┌──

-- ==== Sys2Proof/Word.lean ====
section
/-! DEFINITION. The word types of the LS8 core (R7, R13, R17): bytes, the 9-bit program counter, register indices. -/

namespace Sys2Proof

/-- A byte: an unsigned 8-bit value (R8, R14). -/
abbrev Byte := BitVec 8

/-- The program counter's type: 9 bits (R17, D4). -/
abbrev PcWord := BitVec 9

/-- The index of one of the eight registers (R13). -/
abbrev RegIdx := Fin 8

/-- `SP_INDEX`: the register used as stack pointer (R7, R15). -/
abbrev spIndex : RegIdx := 7

end Sys2Proof
end

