-- ==== Sys2Proof/Laws/State.lean ====
section
/-! SUPPORT. One lemma per field of State per named update: what the update does to the field. -/

namespace Sys2Proof.Machine

variable (s : State)

@[simp] theorem State.writeReg_cfg (r : RegIdx) (v : Byte) : (s.writeReg r v).cfg = s.cfg := rfl
@[simp] theorem State.writeReg_regs (r : RegIdx) (v : Byte) : (s.writeReg r v).regs = s.regs.set r.val v r.isLt := rfl
@[simp] theorem State.writeReg_pc (r : RegIdx) (v : Byte) : (s.writeReg r v).pc = s.pc := rfl
@[simp] theorem State.writeReg_flags (r : RegIdx) (v : Byte) : (s.writeReg r v).flags = s.flags := rfl
@[simp] theorem State.writeReg_mem (r : RegIdx) (v : Byte) : (s.writeReg r v).mem = s.mem := rfl
@[simp] theorem State.writeReg_runState (r : RegIdx) (v : Byte) : (s.writeReg r v).runState = s.runState := rfl
@[simp] theorem State.writeReg_faultRecord (r : RegIdx) (v : Byte) : (s.writeReg r v).faultRecord = s.faultRecord := rfl
@[simp] theorem State.writeReg_steps (r : RegIdx) (v : Byte) : (s.writeReg r v).steps = s.steps := rfl
@[simp] theorem State.writeReg_output (r : RegIdx) (v : Byte) : (s.writeReg r v).output = s.output := rfl

@[simp] theorem State.writeFlags_cfg (f : Flags) : (s.writeFlags f).cfg = s.cfg := rfl
@[simp] theorem State.writeFlags_regs (f : Flags) : (s.writeFlags f).regs = s.regs := rfl
@[simp] theorem State.writeFlags_pc (f : Flags) : (s.writeFlags f).pc = s.pc := rfl
@[simp] theorem State.writeFlags_flags (f : Flags) : (s.writeFlags f).flags = f := rfl
@[simp] theorem State.writeFlags_mem (f : Flags) : (s.writeFlags f).mem = s.mem := rfl
@[simp] theorem State.writeFlags_runState (f : Flags) : (s.writeFlags f).runState = s.runState := rfl
@[simp] theorem State.writeFlags_faultRecord (f : Flags) : (s.writeFlags f).faultRecord = s.faultRecord := rfl
@[simp] theorem State.writeFlags_steps (f : Flags) : (s.writeFlags f).steps = s.steps := rfl
@[simp] theorem State.writeFlags_output (f : Flags) : (s.writeFlags f).output = s.output := rfl

@[simp] theorem State.emit_cfg (v : Byte) : (s.emit v).cfg = s.cfg := rfl
@[simp] theorem State.emit_regs (v : Byte) : (s.emit v).regs = s.regs := rfl
@[simp] theorem State.emit_pc (v : Byte) : (s.emit v).pc = s.pc := rfl
@[simp] theorem State.emit_flags (v : Byte) : (s.emit v).flags = s.flags := rfl
@[simp] theorem State.emit_mem (v : Byte) : (s.emit v).mem = s.mem := rfl
@[simp] theorem State.emit_runState (v : Byte) : (s.emit v).runState = s.runState := rfl
@[simp] theorem State.emit_faultRecord (v : Byte) : (s.emit v).faultRecord = s.faultRecord := rfl
@[simp] theorem State.emit_steps (v : Byte) : (s.emit v).steps = s.steps := rfl
@[simp] theorem State.emit_output (v : Byte) : (s.emit v).output = s.output ++ [v] := rfl

@[simp] theorem State.halt_cfg : s.halt.cfg = s.cfg := rfl
@[simp] theorem State.halt_regs : s.halt.regs = s.regs := rfl
@[simp] theorem State.halt_pc : s.halt.pc = s.pc := rfl
@[simp] theorem State.halt_flags : s.halt.flags = s.flags := rfl
@[simp] theorem State.halt_mem : s.halt.mem = s.mem := rfl
@[simp] theorem State.halt_runState : s.halt.runState = .halted := rfl
@[simp] theorem State.halt_faultRecord : s.halt.faultRecord = s.faultRecord := rfl
@[simp] theorem State.halt_steps : s.halt.steps = s.steps := rfl
@[simp] theorem State.halt_output : s.halt.output = s.output := rfl

@[simp] theorem State.setCell_cfg (a : Nat) (v : Byte) : (s.setCell a v).cfg = s.cfg := rfl
@[simp] theorem State.setCell_regs (a : Nat) (v : Byte) : (s.setCell a v).regs = s.regs := rfl
@[simp] theorem State.setCell_pc (a : Nat) (v : Byte) : (s.setCell a v).pc = s.pc := rfl
@[simp] theorem State.setCell_flags (a : Nat) (v : Byte) : (s.setCell a v).flags = s.flags := rfl
@[simp] theorem State.setCell_mem (a : Nat) (v : Byte) : (s.setCell a v).mem = s.mem.write a v := rfl
@[simp] theorem State.setCell_runState (a : Nat) (v : Byte) : (s.setCell a v).runState = s.runState := rfl
@[simp] theorem State.setCell_faultRecord (a : Nat) (v : Byte) : (s.setCell a v).faultRecord = s.faultRecord := rfl
@[simp] theorem State.setCell_steps (a : Nat) (v : Byte) : (s.setCell a v).steps = s.steps := rfl
@[simp] theorem State.setCell_output (a : Nat) (v : Byte) : (s.setCell a v).output = s.output := rfl

@[simp] theorem State.updatePc_cfg (mode : PcMode) : (s.updatePc mode).cfg = s.cfg := rfl
@[simp] theorem State.updatePc_regs (mode : PcMode) : (s.updatePc mode).regs = s.regs := rfl
@[simp] theorem State.updatePc_pc (mode : PcMode) : (s.updatePc mode).pc = s.pcNext mode := rfl
@[simp] theorem State.updatePc_flags (mode : PcMode) : (s.updatePc mode).flags = s.flags := rfl
@[simp] theorem State.updatePc_mem (mode : PcMode) : (s.updatePc mode).mem = s.mem := rfl
@[simp] theorem State.updatePc_runState (mode : PcMode) : (s.updatePc mode).runState = s.runState := rfl
@[simp] theorem State.updatePc_faultRecord (mode : PcMode) : (s.updatePc mode).faultRecord = s.faultRecord := rfl
@[simp] theorem State.updatePc_steps (mode : PcMode) : (s.updatePc mode).steps = s.steps := rfl
@[simp] theorem State.updatePc_output (mode : PcMode) : (s.updatePc mode).output = s.output := rfl

@[simp] theorem State.decSp_cfg : s.decSp.cfg = s.cfg := rfl
@[simp] theorem State.decSp_pc : s.decSp.pc = s.pc := rfl
@[simp] theorem State.decSp_flags : s.decSp.flags = s.flags := rfl
@[simp] theorem State.decSp_mem : s.decSp.mem = s.mem := rfl
@[simp] theorem State.decSp_runState : s.decSp.runState = s.runState := rfl
@[simp] theorem State.decSp_faultRecord : s.decSp.faultRecord = s.faultRecord := rfl
@[simp] theorem State.decSp_steps : s.decSp.steps = s.steps := rfl
@[simp] theorem State.decSp_output : s.decSp.output = s.output := rfl

@[simp] theorem State.incSp_cfg : s.incSp.cfg = s.cfg := rfl
@[simp] theorem State.incSp_pc : s.incSp.pc = s.pc := rfl
@[simp] theorem State.incSp_flags : s.incSp.flags = s.flags := rfl
@[simp] theorem State.incSp_mem : s.incSp.mem = s.mem := rfl
@[simp] theorem State.incSp_runState : s.incSp.runState = s.runState := rfl
@[simp] theorem State.incSp_faultRecord : s.incSp.faultRecord = s.faultRecord := rfl
@[simp] theorem State.incSp_steps : s.incSp.steps = s.steps := rfl
@[simp] theorem State.incSp_output : s.incSp.output = s.output := rfl

@[simp] theorem State.latchFault_cfg (record : FaultRecord) : (s.latchFault record).cfg = s.cfg := rfl
@[simp] theorem State.latchFault_regs (record : FaultRecord) : (s.latchFault record).regs = s.regs := rfl
@[simp] theorem State.latchFault_pc (record : FaultRecord) : (s.latchFault record).pc = s.pc := rfl
@[simp] theorem State.latchFault_flags (record : FaultRecord) : (s.latchFault record).flags = s.flags := rfl
@[simp] theorem State.latchFault_mem (record : FaultRecord) : (s.latchFault record).mem = s.mem := rfl
@[simp] theorem State.latchFault_runState (record : FaultRecord) : (s.latchFault record).runState = .faulted := rfl
@[simp] theorem State.latchFault_faultRecord (record : FaultRecord) : (s.latchFault record).faultRecord = some record := rfl
@[simp] theorem State.latchFault_steps (record : FaultRecord) : (s.latchFault record).steps = s.steps := rfl
@[simp] theorem State.latchFault_output (record : FaultRecord) : (s.latchFault record).output = s.output := rfl

@[simp] theorem State.takeFault_cfg (k : FaultKind) : (s.takeFault k).cfg = s.cfg := rfl
@[simp] theorem State.takeFault_regs (k : FaultKind) : (s.takeFault k).regs = s.regs := rfl
@[simp] theorem State.takeFault_pc (k : FaultKind) : (s.takeFault k).pc = s.pc := rfl
@[simp] theorem State.takeFault_flags (k : FaultKind) : (s.takeFault k).flags = s.flags := rfl
@[simp] theorem State.takeFault_mem (k : FaultKind) : (s.takeFault k).mem = s.mem := rfl
@[simp] theorem State.takeFault_runState (k : FaultKind) : (s.takeFault k).runState = .faulted := rfl
@[simp] theorem State.takeFault_faultRecord (k : FaultKind) : (s.takeFault k).faultRecord = some { kind := k, pc := s.pc, opcode := s.opcodeAtPc } := rfl
@[simp] theorem State.takeFault_steps (k : FaultKind) : (s.takeFault k).steps = s.steps := rfl
@[simp] theorem State.takeFault_output (k : FaultKind) : (s.takeFault k).output = s.output := rfl

end Sys2Proof.Machine
end

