-- ==== Sys2Proof/Laws/Ports.lean ====
section
/-! SUPPORT. The laws of the ports: what `construct` leaves, and what `image`, `budget` and `run` do in each run state. -/

namespace Sys2Proof.Machine

variable (c : Config)

@[simp] theorem State.construct_cfg : (State.construct c).cfg = c := rfl
@[simp] theorem State.construct_regs : (State.construct c).regs = #v[0, 0, 0, 0, 0, 0, 0, c.stackTop] := rfl
@[simp] theorem State.construct_pc : (State.construct c).pc = 0 := rfl
@[simp] theorem State.construct_flags : (State.construct c).flags = ⟨false, false, false⟩ := rfl
@[simp] theorem State.construct_mem : (State.construct c).mem = [] := rfl
@[simp] theorem State.construct_runState : (State.construct c).runState = .loading := rfl
@[simp] theorem State.construct_faultRecord : (State.construct c).faultRecord = none := rfl
@[simp] theorem State.construct_steps : (State.construct c).steps = 0 := rfl
@[simp] theorem State.construct_output : (State.construct c).output = [] := rfl

/-- The loader holds the memory port exactly in `loading` (R39). -/
theorem RunState.memoryOwner_loader_iff (r : RunState) : r.memoryOwner = some .loader ↔ r = .loading := by
  cases r <;> decide

/-- An image that fits, in `loading` (R113). -/
theorem State.loadImage_fits {s : State} {bytes : List Byte} (hl : s.runState = .loading)
    (h : bytes.length ≤ s.cfg.memSize) : s.loadImage bytes = { s with mem := s.mem.writeAll 0 bytes } := by
  rw [State.loadImage, if_pos ((RunState.memoryOwner_loader_iff _).mpr hl), if_pos h]

/-- An image that does not fit, in `loading` (R114). -/
theorem State.loadImage_too_large {s : State} {bytes : List Byte} (hl : s.runState = .loading)
    (h : s.cfg.memSize < bytes.length) :
    s.loadImage bytes = s.latchFault { kind := .programTooLarge, pc := 0, opcode := none } := by
  rw [State.loadImage, if_pos ((RunState.memoryOwner_loader_iff _).mpr hl), if_neg (by omega)]

/-- Outside `loading` the image port does nothing. -/
theorem State.loadImage_not_loading {s : State} {bytes : List Byte} (hl : s.runState ≠ .loading) :
    s.loadImage bytes = s := by
  rw [State.loadImage, if_neg (mt (RunState.memoryOwner_loader_iff _).mp hl)]

end Sys2Proof.Machine
end

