/-- A completed `PUSH` or `CALL` stores below SP the byte that its rule names (R81, R83, D9, D10). -/
theorem Completed.mem_of_store {s t : State} {i : Instr} {v : Byte} (h : Completed s i t)
    (hv : (∃ r, i = .push (regOperand r) ∧ v = (if r = spIndex then s.sp - 1 else s.readReg r)) ∨
      ∃ r, i = .call (regOperand r) ∧ v.toNat = s.pc.toNat + 2) :
    s.sp ≠ 0 ∧ s.sp.toNat - 1 < s.cfg.memSize ∧ t.mem = s.mem.write (s.sp.toNat - 1) v := by
  obtain ⟨r, rfl, rfl⟩ | ⟨r, rfl, hret⟩ := hv
  · exact h.mem_of_push
  · obtain ⟨hsp, hcell, hmem⟩ := h.mem_of_call
    have hbyte : BitVec.ofNat 8 s.returnAddress = v := by
      rw [State.returnAddress, ← hret, BitVec.ofNat_toNat, BitVec.setWidth_eq]
    exact ⟨hsp, hcell, hbyte ▸ hmem⟩

section AfterStore

variable {s t : State} {v : Byte} (hm : s.mem.wf) (hsp : s.sp ≠ 0) (hcell : s.sp.toNat - 1 < s.cfg.memSize)
  (hcfg : t.cfg = s.cfg) (hmem : t.mem = s.mem.write (s.sp.toNat - 1) v) (hpc : t.pc.toNat = s.sp.toNat - 1)
include hm hsp hcell hcfg hmem hpc

/-- With the pc at the cell just stored below SP, the code bytes are the stored one and the cells behind it. -/
theorem State.codeBytes_of_store : t.readCell t.pc.toNat = v ∧ t.codeBytes = v :: s.bytesFrom s.sp.toNat 2 := by
  have hpos := State.toNat_sp_pos hsp
  have hread (a : Nat) : t.readCell a = if a = s.sp.toNat - 1 then v else s.readCell a := by
    rw [State.readCell, hmem, Memory.read_write hm]
    rfl
  have hv : t.readCell t.pc.toNat = v := by rw [hread, if_pos hpc]
  have hbehind : t.bytesFrom s.sp.toNat 2 = s.bytesFrom s.sp.toNat 2 :=
    State.bytesFrom_congr (by rw [hcfg]) (fun a ha => by rw [hread, if_neg (by omega)]) 2
  refine ⟨hv, ?_⟩
  rw [State.codeBytes, State.bytesFrom_succ (by rw [hcfg]; omega), hv, ← hbehind, hpc, Nat.sub_add_cancel hpos]

/-- The step after a store at the pc looks the stored byte up and runs what it decodes as (R45, R63). -/
theorem step_of_store (hr : t.runState = .running) (hb : t.budgetExceeded = false) :
    t.fetch = (decode s.cfg.opcodeMap (v :: s.bytesFrom s.sp.toNat 2)).map Prod.fst ∧
      (s.cfg.opcodeMap.lookup v = none → step t = .next (t.afterFault .unrecognizedOpcode (some v))) ∧
      ∀ i rest, decode s.cfg.opcodeMap (v :: s.bytesFrom s.sp.toNat 2) = .ok (i, rest) →
        ∃ u, exec i t = .next u ∧
          step t = .next (if u.runState = .faulted then u else { u with steps := u.steps + 1 }) := by
  obtain ⟨hread, hcode⟩ := State.codeBytes_of_store hm hsp hcell hcfg hmem hpc
  have hfetch : t.fetch = (decode s.cfg.opcodeMap (v :: s.bytesFrom s.sp.toNat 2)).map Prod.fst := by
    rw [State.fetch, hcode, hcfg]
  refine ⟨hfetch, fun hl => ?_, fun i rest hd => step_of_fetch_ok hr hb (by rw [hfetch, hd]; rfl)⟩
  have hstep := step_of_lookup_none hr hb (by rwa [hpc, hcfg]) (by rwa [hread, hcfg])
  rwa [hread] at hstep

end AfterStore

/-- Settles O44: a step that completes a `PUSH` or `CALL` has stored the byte, and the count keeps everything else. -/
theorem storedOpcodeRunsNext : Obligations.StoredOpcodeRunsNext := by
  intro s t v _ hm hstep hr hb hpc hv
  obtain ⟨-, ⟨-, rfl⟩ | ⟨-, k, -, rfl⟩ | ⟨-, i, u, hf, hc, rfl⟩⟩ := step_next_cases hstep
  · cases hr
  · cases hr
  · simp only [hf, Except.ok.injEq] at hv
    obtain ⟨hsp, hcell, hmem⟩ := hc.mem_of_store hv
    exact step_of_store hm hsp hcell hc.cfg_eq hmem hpc hr (State.budgetExceeded_eq_false_iff.mpr hb)

end Sys2Proof.Machine

/-! The ports (R10, R27, R98, R111 to R119). -/

namespace Sys2Proof.Machine

/-- Settles O49: `construct` is the constructed state under the configuration, read field by field. -/
theorem constructGivesTheConstructionValues : Obligations.ConstructGivesTheConstructionValues :=
  fun _ => ⟨_, rfl, rfl, rfl, rfl, rfl, rfl, rfl, rfl, rfl, rfl, rfl, fun _ => rfl, rfl, rfl, rfl, rfl⟩

/-- An image that fits, written to a constructed machine (R113). -/
theorem construct_image_fits {c : Config} {bytes : List Byte} (h : bytes.length ≤ c.memSize) :
    (State.construct c).port (.image bytes) = { State.construct c with mem := Memory.writeAll [] 0 bytes } :=
  State.loadImage_fits rfl h

/-- The cells of an image written to empty memory: its bytes, and the construction value behind them. -/
theorem read_writeAll_nil (bytes : List Byte) (a : Nat) :
    (Memory.writeAll [] 0 bytes).read a = (bytes[a]?).getD 0x00 := by
  rw [Memory.read_writeAll ⟨List.Pairwise.nil, nofun⟩, if_pos (Nat.zero_le a)]
  rfl

/-- Settles O50: the image is written from address 0 to memory that lists no cell. -/
theorem loadPlacesTheImage : Obligations.LoadPlacesTheImage := by
  refine ⟨fun c bytes h => ?_, fun s bytes hl => State.loadImage_not_loading hl⟩
  rw [construct_image_fits h]
  refine ⟨fun i b hb => ?_, fun i hi => ?_, rfl⟩
  · exact (read_writeAll_nil bytes i).trans (by rw [hb]; rfl)
  · exact (read_writeAll_nil bytes i).trans (by rw [List.getElem?_eq_none hi]; rfl)

/-- Settles O51: the loader compares the image's length with N before it writes. -/
theorem oversizedImageFaults : Obligations.OversizedImageFaults := by
  refine fun c bytes => ⟨fun h => State.loadImage_too_large rfl h, fun h => ?_⟩
  rw [construct_image_fits h.le]
  rfl
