/-! ### raise -/

@[simp] theorem State.raise_phase (s : State) (e : FaultCode) (g : Group) (c : Nat) : (s.raise e g c).phase = .fault := rfl
@[simp] theorem State.raise_fault (s : State) (e : FaultCode) (g : Group) (c : Nat) : (s.raise e g c).fault = e := rfl
@[simp] theorem State.raise_faultGroup (s : State) (e : FaultCode) (g : Group) (c : Nat) : (s.raise e g c).faultGroup = g := rfl
@[simp] theorem State.raise_faultCur (s : State) (e : FaultCode) (g : Group) (c : Nat) : (s.raise e g c).faultCur = c := rfl
@[simp] theorem State.raise_curOut (s : State) (e : FaultCode) (g : Group) (c : Nat) : (s.raise e g c).curOut = s.curOut := rfl
@[simp] theorem State.raise_cur (s : State) (e : FaultCode) (g : Group) (c : Nat) : (s.raise e g c).cur = s.cur := rfl
@[simp] theorem State.raise_flags (s : State) (e : FaultCode) (g : Group) (c : Nat) : (s.raise e g c).flags = s.flags := rfl
@[simp] theorem State.raise_res (s : State) (e : FaultCode) (g : Group) (c : Nat) : (s.raise e g c).res = .empty := rfl
@[simp] theorem State.raise_payload (s : State) (e : FaultCode) (g : Group) (c : Nat) : (s.raise e g c).payload = s.payload := rfl
@[simp] theorem State.raise_len (s : State) (e : FaultCode) (g : Group) (c : Nat) : (s.raise e g c).len = s.len := rfl
@[simp] theorem State.raise_port (s : State) (e : FaultCode) (g : Group) (c : Nat) : (s.raise e g c).port = s.port := rfl
@[simp] theorem State.raise_requests (s : State) (e : FaultCode) (g : Group) (c : Nat) : (s.raise e g c).requests = s.requests := rfl
@[simp] theorem State.raise_seq (s : State) (e : FaultCode) (g : Group) (c : Nat) : (s.raise e g c).seq = .status := rfl
@[simp] theorem State.raise_latOpen (s : State) (e : FaultCode) (g : Group) (c : Nat) : (s.raise e g c).latOpen = s.latOpen := rfl
@[simp] theorem State.raise_lonOpen (s : State) (e : FaultCode) (g : Group) (c : Nat) : (s.raise e g c).lonOpen = s.lonOpen := rfl
@[simp] theorem State.raise_draws (s : State) (e : FaultCode) (g : Group) (c : Nat) : (s.raise e g c).draws = s.draws := rfl
@[simp] theorem State.raise_out (s : State) (e : FaultCode) (g : Group) (c : Nat) : (s.raise e g c).out = s.out := rfl

/-! ### resetBlock -/

@[simp] theorem State.resetBlock_phase (s : State) : (s.resetBlock).phase = .idle := rfl
@[simp] theorem State.resetBlock_fault (s : State) : (s.resetBlock).fault = .none := rfl
@[simp] theorem State.resetBlock_faultGroup (s : State) : (s.resetBlock).faultGroup = .status := rfl
@[simp] theorem State.resetBlock_faultCur (s : State) : (s.resetBlock).faultCur = 0 := rfl
@[simp] theorem State.resetBlock_curOut (s : State) : (s.resetBlock).curOut = 0 := rfl
@[simp] theorem State.resetBlock_cur (s : State) : (s.resetBlock).cur = 0 := rfl
@[simp] theorem State.resetBlock_flags (s : State) : (s.resetBlock).flags = 0 := rfl
@[simp] theorem State.resetBlock_res (s : State) : (s.resetBlock).res = .empty := rfl
@[simp] theorem State.resetBlock_payload (s : State) : (s.resetBlock).payload = s.payload := rfl
@[simp] theorem State.resetBlock_len (s : State) : (s.resetBlock).len = s.len := rfl
@[simp] theorem State.resetBlock_port (s : State) : (s.resetBlock).port = s.port := rfl
@[simp] theorem State.resetBlock_requests (s : State) : (s.resetBlock).requests = s.requests := rfl
@[simp] theorem State.resetBlock_seq (s : State) : (s.resetBlock).seq = .status := rfl
@[simp] theorem State.resetBlock_latOpen (s : State) : (s.resetBlock).latOpen = false := rfl
@[simp] theorem State.resetBlock_lonOpen (s : State) : (s.resetBlock).lonOpen = false := rfl
@[simp] theorem State.resetBlock_draws (s : State) : (s.resetBlock).draws = s.draws := rfl
@[simp] theorem State.resetBlock_out (s : State) : (s.resetBlock).out = none := rfl

/-! ### finish -/

@[simp] theorem State.finish_phase (s : State) : (s.finish).phase = .done := rfl
@[simp] theorem State.finish_fault (s : State) : (s.finish).fault = s.fault := rfl
@[simp] theorem State.finish_faultGroup (s : State) : (s.finish).faultGroup = s.faultGroup := rfl
@[simp] theorem State.finish_faultCur (s : State) : (s.finish).faultCur = s.faultCur := rfl
@[simp] theorem State.finish_curOut (s : State) : (s.finish).curOut = s.cur := rfl
@[simp] theorem State.finish_cur (s : State) : (s.finish).cur = s.cur := rfl
@[simp] theorem State.finish_flags (s : State) : (s.finish).flags = s.flags := rfl
@[simp] theorem State.finish_res (s : State) : (s.finish).res = s.res := rfl
@[simp] theorem State.finish_payload (s : State) : (s.finish).payload = s.payload := rfl
@[simp] theorem State.finish_len (s : State) : (s.finish).len = s.len := rfl
@[simp] theorem State.finish_port (s : State) : (s.finish).port = s.port := rfl
@[simp] theorem State.finish_requests (s : State) : (s.finish).requests = s.requests := rfl
@[simp] theorem State.finish_seq (s : State) : (s.finish).seq = .status := rfl
@[simp] theorem State.finish_latOpen (s : State) : (s.finish).latOpen = s.latOpen := rfl
@[simp] theorem State.finish_lonOpen (s : State) : (s.finish).lonOpen = s.lonOpen := rfl
@[simp] theorem State.finish_draws (s : State) : (s.finish).draws = s.draws := rfl
@[simp] theorem State.finish_out (s : State) : (s.finish).out = s.out := rfl

/-! ### startDecode -/

/-- START when the input does not fit: InputError (R143). -/
theorem State.startDecode_tooLong (s : State) (h : Config.payloadMax < s.len) :
    s.startDecode = State.raise { s with cur := 0, latOpen := false, lonOpen := false, out := none }
      .inputError .noGroup 0 := by
  simp only [State.startDecode, h, if_true]
  rfl

/-- START when the input fits: the block is BUSY at STATUS, with nothing shown (R21). -/
theorem State.startDecode_fits (s : State) (h : s.len ≤ Config.payloadMax) :
    s.startDecode = { s with phase := .busy, fault := .none, cur := 0, res := .empty, seq := .status,
                             latOpen := false, lonOpen := false, out := none } := by
  simp only [State.startDecode, Nat.not_lt.mpr h, if_false]

@[simp] theorem State.startDecode_payload (s : State) : s.startDecode.payload = s.payload := by
  simp only [State.startDecode]; split <;> rfl
@[simp] theorem State.startDecode_len (s : State) : s.startDecode.len = s.len := by
  simp only [State.startDecode]; split <;> rfl
@[simp] theorem State.startDecode_port (s : State) : s.startDecode.port = s.port := by
  simp only [State.startDecode]; split <;> rfl
@[simp] theorem State.startDecode_requests (s : State) : s.startDecode.requests = s.requests := by
  simp only [State.startDecode]; split <;> rfl
@[simp] theorem State.startDecode_draws (s : State) : s.startDecode.draws = s.draws := by
  simp only [State.startDecode]; split <;> rfl
@[simp] theorem State.startDecode_flags (s : State) : s.startDecode.flags = s.flags := by
  simp only [State.startDecode]; split <;> rfl
@[simp] theorem State.startDecode_curOut (s : State) : s.startDecode.curOut = s.curOut := by
  simp only [State.startDecode]; split <;> rfl
@[simp] theorem State.startDecode_cur (s : State) : s.startDecode.cur = 0 := by
  simp only [State.startDecode]; split <;> rfl
@[simp] theorem State.startDecode_res (s : State) : s.startDecode.res = .empty := by
  simp only [State.startDecode]; split <;> rfl
@[simp] theorem State.startDecode_seq (s : State) : s.startDecode.seq = .status := by
  simp only [State.startDecode]; split <;> rfl
@[simp] theorem State.startDecode_out (s : State) : s.startDecode.out = none := by
  simp only [State.startDecode]; split <;> rfl
@[simp] theorem State.startDecode_latOpen (s : State) : s.startDecode.latOpen = false := by
  simp only [State.startDecode]; split <;> rfl
@[simp] theorem State.startDecode_lonOpen (s : State) : s.startDecode.lonOpen = false := by
  simp only [State.startDecode]; split <;> rfl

└──

• **Exercise requirements**: Going through the records above, count the lines that hold the string "FaultKind" and give only the total.

• **Answer to this problem**: 9